麻松山根據他們的指引,不斷調整著開路的方向。他手中的鐵鍬揮舞得如同風車,虎口被震裂,鮮血滲出,瞬間凍成了冰碴,但他渾然不覺。汗水浸透了內衣,卻又在瞬間被嚴寒凍結,形成一層冰殼,裹在身上,冰冷刺骨,卻又因為劇烈的運動而內部燥熱難當,這是一種極其難受的冰火兩重天的煎熬。

牛飛揚和趙建國等人跟在後面,同樣拼盡全力。他們用門板當成臨時的推雪板,幾人一組,喊著號子,將大量的積雪推向兩側。

“嗨——呦!加把勁啊!”

“嗨——呦!往前推啊!”

粗獷的號子聲在暴風雪的咆哮中時斷時續,卻凝聚著所有人不屈的意志。不斷有人體力不支滑倒,立刻就被旁邊的人拉起來;不斷有人的手套被磨破,手指凍僵,隨便包紮一下,繼續幹。沒有人抱怨,沒有人後退,所有人的心中只有一個信念——開出一條生命通道!

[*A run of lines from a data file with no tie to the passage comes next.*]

-- ==== Sys2Proof/Tests/Slice0.lean ====
section
/-! SUPPORT. Tests. Expected results are copied from spec/: the words from the opcode table and 95_test_vectors.md V8,
the results from 95_test_vectors.md V1 to V4. After them, for each statement with hypotheses, states and operands that
meet them. -/

namespace Sys2Proof.Tests

open Sys2Proof.Machine

section WellFormed

theorem test_wellFormed_init_eight : WellFormed (.init 8#8 16#8) = true := by decide

theorem test_wellFormed_refuses_init_nine : WellFormed (.init 9#8 16#8) = false := by decide

end WellFormed

section Words

/-- 95_test_vectors.md V8: op 00, a = 0xAB, b = 0xCD. -/
theorem test_decode_nop : decode (.cmd 0b00_10101011_11001101#18) = .ok (.nop 0xAB#8 0xCD#8) := by decide

theorem test_decode_tick : decode (.cmd 0b01_11111111_11111111#18) = .ok (.tick 0xFF#8 0xFF#8) := by decide

theorem test_decode_setDigit : decode (.cmd 0b10_00000001_00000111#18) = .ok (.setDigit 1#8 7#8) := by decide

theorem test_decode_init : decode (.cmd 0b11_00000011_00010000#18) = .ok (.init 3#8 16#8) := by decide

theorem test_decode_enc0 : decode (.rom 0b0000000111111#13) = .ok .enc0 := by decide

theorem test_decode_enc1 : decode (.rom 0b0000100000110#13) = .ok .enc1 := by decide

theorem test_decode_enc2 : decode (.rom 0b0001001011011#13) = .ok .enc2 := by decide

theorem test_decode_enc3 : decode (.rom 0b0001101001111#13) = .ok .enc3 := by decide

theorem test_decode_enc4 : decode (.rom 0b0010001100110#13) = .ok .enc4 := by decide

theorem test_decode_enc5 : decode (.rom 0b0010101101101#13) = .ok .enc5 := by decide

theorem test_decode_enc6 : decode (.rom 0b0011001111101#13) = .ok .enc6 := by decide

theorem test_decode_enc7 : decode (.rom 0b0011100000111#13) = .ok .enc7 := by decide

theorem test_decode_enc8 : decode (.rom 0b0100001111111#13) = .ok .enc8 := by decide

theorem test_decode_enc9 : decode (.rom 0b0100101101111#13) = .ok .enc9 := by decide

theorem test_decode_enc10 : decode (.rom 0b0101001110111#13) = .ok .enc10 := by decide

theorem test_decode_enc11 : decode (.rom 0b0101101111100#13) = .ok .enc11 := by decide

theorem test_decode_enc12 : decode (.rom 0b0110000111001#13) = .ok .enc12 := by decide

theorem test_decode_enc13 : decode (.rom 0b0110101011110#13) = .ok .enc13 := by decide

theorem test_decode_enc14 : decode (.rom 0b0111001111001#13) = .ok .enc14 := by decide

theorem test_decode_enc15 : decode (.rom 0b0111101110001#13) = .ok .enc15 := by decide

theorem test_decode_enc16 : decode (.rom 0b1000000000000#13) = .ok .enc16 := by decide

theorem test_decode_enc17 : decode (.rom 0b1000110100101#13) = .ok (.enc17 0xA5#8) := by decide

theorem test_decode_refuses_row_18 : decode (.rom 0b1001000000000#13) = .error .romIndexOutsideTable := by decide

theorem test_decode_refuses_other_contents : decode (.rom 0b0000000111110#13) = .error .romContentsNotInTable := by
  decide

/-- The four words of 30_encoding.md R62 and 41_initialize.md R90, and a ROM row image, as the opcode table numbers their
bits. -/
theorem test_decodeTableWord :
    decodeTableWord 24 0x20107 = some (.setDigit 1#8 7#8) ∧ decodeTableWord 24 0x30300 = some (.init 3#8 0#8) ∧
    decodeTableWord 16 0x707 = some .enc7 ∧ decodeTableWord 24 0x40000 = none := by decide

/-- 30_encoding.md R68. -/
theorem test_spelling : spelling (initOf 3#8) = "INIT 3, 16" ∧ spelling (clearOf 1#8) = "SET_DIGIT 1, 16" := by decide

end Words

section Meanings

/-- 95_test_vectors.md V1: every row of the default table, and no value from 18 on. -/
theorem test_encode_rows :
    (List.range 17).map (fun v => encodeValue Config.encTable v) =
      [0x3F#8, 0x06#8, 0x5B#8, 0x4F#8, 0x66#8, 0x6D#8, 0x7D#8, 0x07#8, 0x7F#8, 0x6F#8, 0x77#8, 0x7C#8, 0x39#8, 0x5E#8,
        0x79#8, 0x71#8, 0x00#8].map some ∧
    encodeValue Config.encTable 18 = none ∧ encodeValue Config.encTable 255 = none := by decide

/-- The state in which 95_test_vectors.md V4 takes its steps: N = 3, S = 3, dv = [1,7,16]; the pins show the 7 on
digit 1. -/
def machine (st : FsmState) (ad : BitVec 3) (sc : Nat) (pr : Bool) : State where
  n := 3
  dv := [1#5, 7#5, 16#5]
  ad := ad
  sc := sc
  pr := pr
  st := st
  seg := #v[.high, .high, .high, .low, .low, .low, .low, .low]
  com := [.high, .low, .high]
  strobeTicks := 3
  enc := Config.encTable.set 17 0xA5#8
  scWidth := none
  initialised := true
  inputs := []

/-- 95_test_vectors.md V4, the transitions of rows 1 to 12 and 14 (S = 3) and of row 13 (S = 0). -/
theorem test_transitions :
    nextFsm .init true 0 3 = .idle ∧ nextFsm .idle true 1 3 = .print ∧ nextFsm .print false 1 3 = .idle ∧
    nextFsm .idle false 2 3 = .idle ∧ nextFsm .idle false 3 3 = .nextDigit ∧ nextFsm .nextDigit false 0 3 = .print ∧
    nextFsm .idle true 3 3 = .print ∧ nextFsm .print false 3 3 = .idle ∧ nextFsm .idle false 4 3 = .nextDigit ∧
    nextFsm .nextDigit true 0 3 = .print ∧ nextFsm .idle false 5 3 = .nextDigit ∧ nextFsm .print true 0 3 = .idle ∧
    nextFsm .idle false 7 3 = .nextDigit ∧ nextFsm .idle false 0 0 = .nextDigit := by decide

/-- 95_test_vectors.md V4 row 11: the wrap from digit 2 to digit 0, with nothing else changed. -/
theorem test_tick_wraps :
    nextOf (exec tickOf (machine .idle 2#3 5 false)) = some (machine .nextDigit 0#3 0 false) := by decide

/-- 95_test_vectors.md V4 row 10: digit 2 is BLANK, `SEG = 0x00`, `COM = 0b011`, and the flag is cleared. -/
theorem test_tick_prints :
    nextOf (exec tickOf (machine .nextDigit 2#3 0 true)) =
      some
        { machine .print 2#3 0 false with
          seg := #v[.low, .low, .low, .low, .low, .low, .low, .low]
          com := [.high, .high, .low] } := by decide

/-- 95_test_vectors.md V3 row 2: `index = N-1` is accepted. -/
theorem test_setDigit_accepts_last :
    nextOf (exec (.setDigit 2#8 15#8) (machine .idle 0#3 2 false)) =
      some { machine .idle 0#3 2 true with dv := [1#5, 7#5, 15#5] } := by decide

/-- 95_test_vectors.md V3 row 8: 32 is not taken as 0. -/
theorem test_setDigit_does_not_truncate :
    nextOf (exec (.setDigit 1#8 32#8) (machine .idle 0#3 2 false)) = some (machine .idle 0#3 2 false) := by decide

/-- 95_test_vectors.md V2 row 9: `INIT 2` issued while another display runs. -/
theorem test_init_restarts :
    nextOf (exec (.init 2#8 16#8) (machine .print 1#3 4 false)) =
      some
        { machine .init 0#3 0 true with
          n := 2
          dv := [16#5, 16#5]
          seg := #v[.undef, .undef, .undef, .undef, .undef, .undef, .undef, .undef]
          com := [.undef, .undef] } := by decide

/-- 95_test_vectors.md V2 row 5: `INIT 0` is one digit. -/
theorem test_init_zero_is_one_digit :
    (nextOf (exec (.init 0#8 16#8) (machine .print 1#3 4 false))).map State.n = some 1 := by decide

/-- 40_encoder.md R83: a lookup writes no state. -/
theorem test_enc7_writes_nothing :
    nextOf (exec .enc7 (machine .idle 0#3 2 false)) = some (machine .idle 0#3 2 false) := by decide

/-- 40_encoder.md R82: row 7 is `[1,1,1,0,0,0,0,0]`, and the Print that looks it up draws it. -/
theorem test_rom_row_is_drawn :
    (nextOf (step (State.reset.withFetchWord 16 0x707))).map State.seg =
      some #v[.high, .high, .high, .low, .low, .low, .low, .low] := by decide

/-- 70_reset_and_hazards.md R167: TICK, then SET_DIGIT; the Print draws the old value and the flag is set again. -/
theorem test_strobes_tick_before_setDigit :
    nextOf (step { machine .nextDigit 1#3 0 false with inputs := [.strobes false true true 1#8 9#8] }) =
      some { machine .print 1#3 0 true with dv := [1#5, 9#5, 16#5] } := by decide

/-- A program runs from reset: the first TICK leaves Init (43_tick.md R124). -/
theorem test_first_tick_after_reset :
    (nextOf (step (State.reset.withFetchWord 24 0x10000))).map State.st = some .idle := by decide

end Meanings

section Witnesses

theorem machine_sound {st : FsmState} {ad : BitVec 3} {sc : Nat} {pr : Bool} (had : ad.toNat < 3)
    (hn : st = .nextDigit → sc = 0) (hi : st ≠ .init) (hl : st = .idle → 1 ≤ sc) : Sound (machine st ad sc pr) :=
  ⟨⟨rfl, rfl, rfl⟩, fun w h => (by cases h), fun _ =>
    ⟨(by decide : 1 ≤ 3), (by decide : 3 ≤ 8), rfl, rfl, had, (by decide : ∀ v ∈ [1#5, 7#5, 16#5], v.toNat ≤ 16), hn,
      fun h => absurd h hi, hl, fun w h => (by cases h)⟩⟩

theorem machine_counts (st : FsmState) (ad : BitVec 3) (sc : Nat) (pr : Bool) (c : Nat) :
    (machine st ad sc pr).canCountTo c :=
  fun w h => (by cases h)

/-- What most statements about a TICK ask of a state. -/
def Ready (s : State) : Prop := Sound s ∧ s.initialised = true ∧ s.canCountTo (s.sc + 1)

theorem machine_ready {st : FsmState} {ad : BitVec 3} {sc : Nat} {pr : Bool} (had : ad.toNat < 3)
    (hn : st = .nextDigit → sc = 0) (hi : st ≠ .init) (hl : st = .idle → 1 ≤ sc) : Ready (machine st ad sc pr) :=
  ⟨machine_sound had hn hi hl, rfl, machine_counts _ _ _ _ _⟩

theorem reset_ready : Ready State.reset :=
  ⟨⟨⟨rfl, rfl, rfl⟩, fun w h => (by cases h), fun _ =>
    ⟨(by decide), (by decide), rfl, rfl, (by decide), (by decide), fun h => (by cases h), fun _ => ⟨rfl, rfl, rfl⟩,
      fun h => (by cases h), fun w h => (by cases h)⟩⟩, rfl, fun w h => (by cases h)⟩

/-- The machine before its first INIT. -/
def beforeInit : State := { machine .init 0#3 0 true with initialised := false }

/-- The machine with a counter of two bits. -/
def narrow (st : FsmState) (sc : Nat) : State := { machine st 1#3 sc false with scWidth := some 2 }

theorem witness_encodeOfDecode : ∃ c i, decode c = .ok i := ⟨.cmd 0x2FFFF#18, _, rfl⟩

theorem witness_maskAndMatch :
    0x0ABCD#18 &&& 0x30000#18 = 0x00000#18 ∧ 0x1FFFF#18 &&& 0x30000#18 = 0x10000#18 ∧
    0x2FFFF#18 &&& 0x30000#18 = 0x20000#18 ∧ 0x3FFFF#18 &&& 0x30000#18 = 0x30000#18 := by decide

theorem witness_stepRuns :
    ∃ (s : State) (w : BitVec 18) (rest : List Input) (i : Instr),
      s.inputs = .word w :: rest ∧ decode (.cmd w) = .ok i :=
  ⟨{ State.reset with inputs := [.word 0x30310#18] }, _, _, _, rfl, rfl⟩

theorem witness_fetchedWord :
    (decodeTableWord 24 0x3FFFF = some (.init 255#8 255#8) ∧ (Instr.init 255#8 255#8).romRow = none) ∧
    (decodeTableWord 16 0x11FF = some (.enc17 0xFF#8) ∧ encode (.enc17 0xFF#8) = .rom (17#5 ++ 0xFF#8)) ∧
    (decodeTableWord 16 0x1000 = some .enc16 ∧ encode .enc16 = .rom (16#5 ++ 0x00#8) ∧ 16#5 ≠ 17#5 ∧
      State.reset.initialised = true ∧ State.reset.ad.toNat < State.reset.dv.length) := by decide

theorem witness_invoked :
    Instr.init 1#8 2#8 ∈ operationsOf (.strobes true true true 1#8 2#8) ∧
    { State.reset with inputs := [.word 0x10000#18] }.inputs = [.word 0x10000#18] := by decide
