-- ==== Sys2Proof/Machine/Tbl.lean ====
section
/-! DEFINITION. Sparse tables: a sorted list of (key, value) pairs that lists no entry equal to the default. -/

namespace Sys2Proof.Machine

/-- A sparse table. Keys rise strictly and no value equals the table's default, so equal tables are equal data. -/
abbrev Tbl (α : Type) := List (Nat × α)

/-- The value at key `k`; an unlisted key holds the default `d`. -/
def tget {α : Type} (d : α) : Tbl α → Nat → α
  | [], _ => d
  | (i, v) :: l, k => if i = k then v else tget d l k

/-- Every entry but the one at key `k`. -/
def terase {α : Type} : Tbl α → Nat → Tbl α
  | [], _ => []
  | (i, v) :: l, k => if i = k then terase l k else (i, v) :: terase l k

/-- Put `(k, v)` before the first larger key. -/
def tinsert {α : Type} (k : Nat) (v : α) : Tbl α → Tbl α
  | [] => [(k, v)]
  | (i, w) :: l => if k < i then (k, v) :: (i, w) :: l else (i, w) :: tinsert k v l

/-- Write `v` at key `k`; writing the default removes the entry. -/
def tset {α : Type} [DecidableEq α] (d : α) (l : Tbl α) (k : Nat) (v : α) : Tbl α :=
  if v = d then terase l k else tinsert k v (terase l k)

/-- Keys rise strictly. -/
def tsorted {α : Type} : Tbl α → Bool
  | [] => true
  | [_] => true
  | (i, _) :: (j, w) :: l => decide (i < j) && tsorted ((j, w) :: l)

/-- The canonical form of a table with default `d`. -/
def twf {α : Type} [DecidableEq α] (d : α) (l : Tbl α) : Bool :=
  tsorted l && l.all fun e => decide (e.2 ≠ d)

/-- Replace element `i` of a list; a list without an element `i` is unchanged. -/
def lset {α : Type} : List α → Nat → α → List α
  | [], _, _ => []
  | _ :: l, 0, v => v :: l
  | a :: l, i + 1, v => a :: lset l i v

/-- Bit `i` of a number. -/
def tbit (n i : Nat) : Bool := n / 2 ^ i % 2 = 1

/-- Bits `[hi:lo]` of a number, as the spec writes a range. -/
def tbits (n hi lo : Nat) : Nat := n / 2 ^ lo % 2 ^ (hi + 1 - lo)

/-- A number from a truth value: 1 or 0. -/
def b2n (b : Bool) : Nat := if b then 1 else 0

/-- Write bit `i` of a number. -/
def setBit (n i : Nat) (b : Bool) : Nat := n - b2n (tbit n i) * 2 ^ i + b2n b * 2 ^ i

end Sys2Proof.Machine
end

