-- ==== Sys2Proof/Machine/RegMap.lean ====
section
/-! DEFINITION. The register catalogue of the BAR0 map (spec/04_register_interface.md R76, R81 and the register
tables of every chapter): one descriptor per register, one named field per table row that is not Reserved. -/

namespace Sys2Proof.Machine

/-- 12_miller_queues R277: drop-egress queues of class 1 are isochronous. -/
def qIsoRst (q : Nat) : Nat := if q < 4096 then q % 2 else 0

/-- 12_miller_queues R282: the PRIO resets of the ingress queues; other queues read 0. -/
def qPrioRst (q : Nat) : Nat :=
  if 4160 ≤ q ∧ q < 4416 then (if q % 4 = 2 then 3 else if q % 4 = 1 then 2 else if q % 4 = 0 then 1 else 0)
  else if 4416 ≤ q ∧ q < 4480 then (if q % 8 ≥ 6 then 3 else if q % 8 ≥ 4 then 2 else 1)
  else if 4480 ≤ q ∧ q < 4544 then 1 else 0

/-- 17_security SEC_SCI: the address of a device whose tag is zero. -/
def sciRst (i : Nat) : Nat := if i = 0 then 0x02000000 else 0

/-- 16_assayer ASSAY_PERIOD: temperature resets of kinds 0 to 4. -/
def kTempRst (k : Nat) : Nat := if k < 3 then 8 else if k = 3 then 10 else 0

/-- 16_assayer ASSAY_PERIOD: period resets of kinds 0 to 4. -/
def kPeriodRst (k : Nat) : Nat := if k < 2 then 3600 else if k = 2 then 1800 else 86400

/-- 03_warp R69: the PKT_PART reserves by default. -/
def partRst (r : Nat) : Nat :=
  if r = 0 then 49152 else if r = 1 then 16384 else if r = 2 then 8192 else if r = 3 then 16384 else if r = 4 then 4096 else 0

/-- 18_watch R385: the default class U action byte of a source; `0x29` is INTERRUPT, grace, then FENCE (R389). -/
def uActRst (src : Nat) : Nat :=
  if src = 7 ∨ src = 9 ∨ src = 12 ∨ (32 ≤ src ∧ src < 36) then 0x29
  else if src < 13 ∨ (16 ≤ src ∧ src < 22) ∨ (36 ≤ src ∧ src < 48) ∨ (64 ≤ src ∧ src < 72) ∨ (128 ≤ src ∧ src < 192) then 1
  else 0

/-- 18_watch R385: the default class F action byte of a source. -/
def fActRst (src : Nat) : Nat :=
  if src < 7 ∨ src = 8 ∨ src = 10 then 4
  else if 36 ≤ src ∧ src < 40 then 3
  else if src < 13 ∨ (16 ≤ src ∧ src < 22) ∨ (32 ≤ src ∧ src < 48) ∨ (64 ≤ src ∧ src < 72) ∨ (128 ≤ src ∧ src < 192) then 2
  else 0

/-- The Reset column of a field, by index where the spec gives it so. -/
def RstKind.value (k : RstKind) (ix : Nat) : Nat :=
  match k with
  | .const n => n
  | .sci => sciRst ix
  | .qIso => qIsoRst ix
  | .qPrio => qPrioRst ix
  | .kTemp => kTempRst ix
  | .kPeriod => kPeriodRst ix
  | .part => partRst ix
  | .uAct => uActRst ix
  | .fAct => fActRst ix

namespace R
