/-- Request a queue's next bale where one is due and its 32 cells are free. -/
def fetchTry (q : Nat) (s : State) : State :=
  if granServes s && fetchDue q s then
    match takeCells (queueRange q) 32 s with
    | some s => s.modQue q fun x => { x with fetching := x.fetching + 1 }
    | none => s
  else s

/-- The number of queues in panic shows, and panic is raised to the granary controller while there is one. -/
def panicShow (s : State) : State :=
  let n := (s.mill.queues.filter fun e => e.2.panic).length
  (s.wr R.MILL_ISO_CTL_PANIC_NOW n).wrb R.GRAN_STAT_PANIC (n ≠ 0)

/-- Panic of an isochronous queue starts or ends (R277). -/
def panicCheck (q : Nat) (s : State) : State :=
  let x := s.que q
  let refill := s.rd R.MILL_ISO_TH_REFILL_CELLS
  if x.panic then
    if x.paged = 0 ∨ refill < x.front then panicShow (s.modQue q fun x => { x with panic := false }) else s
  else if 0 < x.paged ∧ x.front ≤ s.rd R.MILL_ISO_TH_PANIC_CELLS then
    let s := ((s.evt R.MILL_EVT_PANIC).sat (R.MILLQ_ISO_CNT_PANIC q) 1).add (R.MILL_CNT_COUNT 3) 1
    panicShow (s.modQue q fun x => { x with panic := true })
  else s

/-- An isochronous queue starves when its head window reaches 0; each starvation counts once (R277). -/
def starveCheck (q : Nat) (s : State) : State :=
  let x := s.que q
  if 0 < x.paged ∧ x.front = 0 then
    if x.starved then s
    else
      let s := ((s.evt R.MILL_EVT_ISO_STARVE).sat (R.MILLQ_ISO_CNT_STARVE q) 1).add (R.MILL_CNT_COUNT 4) 1
      (s.modQue q fun x => { x with starved := true }).recordFree 8 1 0x24 none
  else s.modQue q fun x => { x with starved := false }

/-- Refill, panic and starvation of an isochronous queue. -/
def isoCheck (q : Nat) (s : State) : State :=
  qShow q (if queueIso q then starveCheck q (panicCheck q (fetchTry q s)) else s)

/-! ## The head of a queue -/

/-- Bales in write that the head has reached are abandoned: their cells stay resident and their slots are freed (R276).
`past` is how far the head lies beyond the first cell of the first of them. -/
def abandon : Nat → Nat → Nat → MQueue → MQueue × Nat
  | 0, _, n, x => (x, n)
  | k + 1, past, n, x =>
    if x.paged = 0 ∧ 0 < x.writing ∧ x.front = 0 then
      abandon k (past - 32) (n + 1) { x with writing := x.writing - 1, front := if x.writing = 1 then 0 else 32 - past }
    else (x, n)

/-- The head frame leaves the queue and its cells are freed. -/
def popHead (q : Nat) (s : State) : State :=
  match (s.que q).frames with
  | [] => s
  | f :: l =>
    let x := s.que q
    let y := { x with frames := l, front := x.front - f.cells, deficit := if l.isEmpty then 0 else x.deficit }
    let r := abandon y.writing (f.cells - x.front) 0 y
    let s := freeSlots r.2 (freeCells (queueRange q) f.cells s)
    isoCheck q (s.modQue q fun _ => r.1)

/-- The head frame of a queue, where it is eligible: all of its cells lie in the head window (R275). -/
def headOf (q : Nat) (s : State) : Option MFrame :=
  match (s.que q).frames with
  | f :: _ => if f.cells ≤ (s.que q).window then some f else none
  | [] => none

這是一場人與自然的殘酷角力,是一場用意志和體力對抗天地之威的悲壯征程。每前進一米,都異常艱難。麻松山看著身後那蜿蜒曲折、在無邊雪原中顯得如此渺小卻異常堅定的通道,看著隊員們那一個個如同雪人般、卻依舊在奮力揮舞工具的身影,眼眶不禁有些發熱。這就是他的兵!這就是護林隊的魂!

不知道過了多久,也許是一個小時,也許是兩個小時,就在所有人都感到體力即將耗盡,絕望開始悄然滋生的時候……

前方,透過迷濛的風雪,隱約出現了幾點搖晃的燈光!還有隱約的人聲和機械的轟鳴!

是場部派來的救援隊!他們也從場部方向,冒著風雪,開著推土機,艱難地清理著道路,來接應他們了!

“到了!快到了!”麻松山用盡最後的力氣大吼,“兄弟們!加把勁!匯合!”

希望如同強心劑,注入了每個人疲憊的身體。最後一段路程,幾乎是用意志力在支撐。當兩條用生命和汗水開闢出的通道最終匯合的那一刻,雙方的人員都發出了劫後餘生般的歡呼!

沒有時間寒暄,麻松山立刻指揮隊員,用擔架將早已準備好的孫老太太抬起,在場部救援隊的護送下,以最快的速度朝著林場衛生院衝去。

當老太太被順利送進衛生院搶救室的那一刻,麻松山和所有參與救援的隊員,都如同虛脫般,癱坐在衛生院走廊冰冷的地面上,連動一根手指頭的力氣都沒有了。他們渾身溼透,結滿了冰凌,臉上、手上佈滿凍傷和劃痕,狼狽不堪,但每個人的眼神裡,都充滿了如釋重負的欣慰和自豪。

暴風雪依舊在窗外肆虐,但一條由仁心和勇氣開闢的生命之路,已經贏得了與死神的賽跑。經此一役,護林隊“守護”的內涵,在每一個隊員心中,變得更加具體,更加厚重。他們守護的,不僅是山林,更是這山林間,每一個鮮活的生命。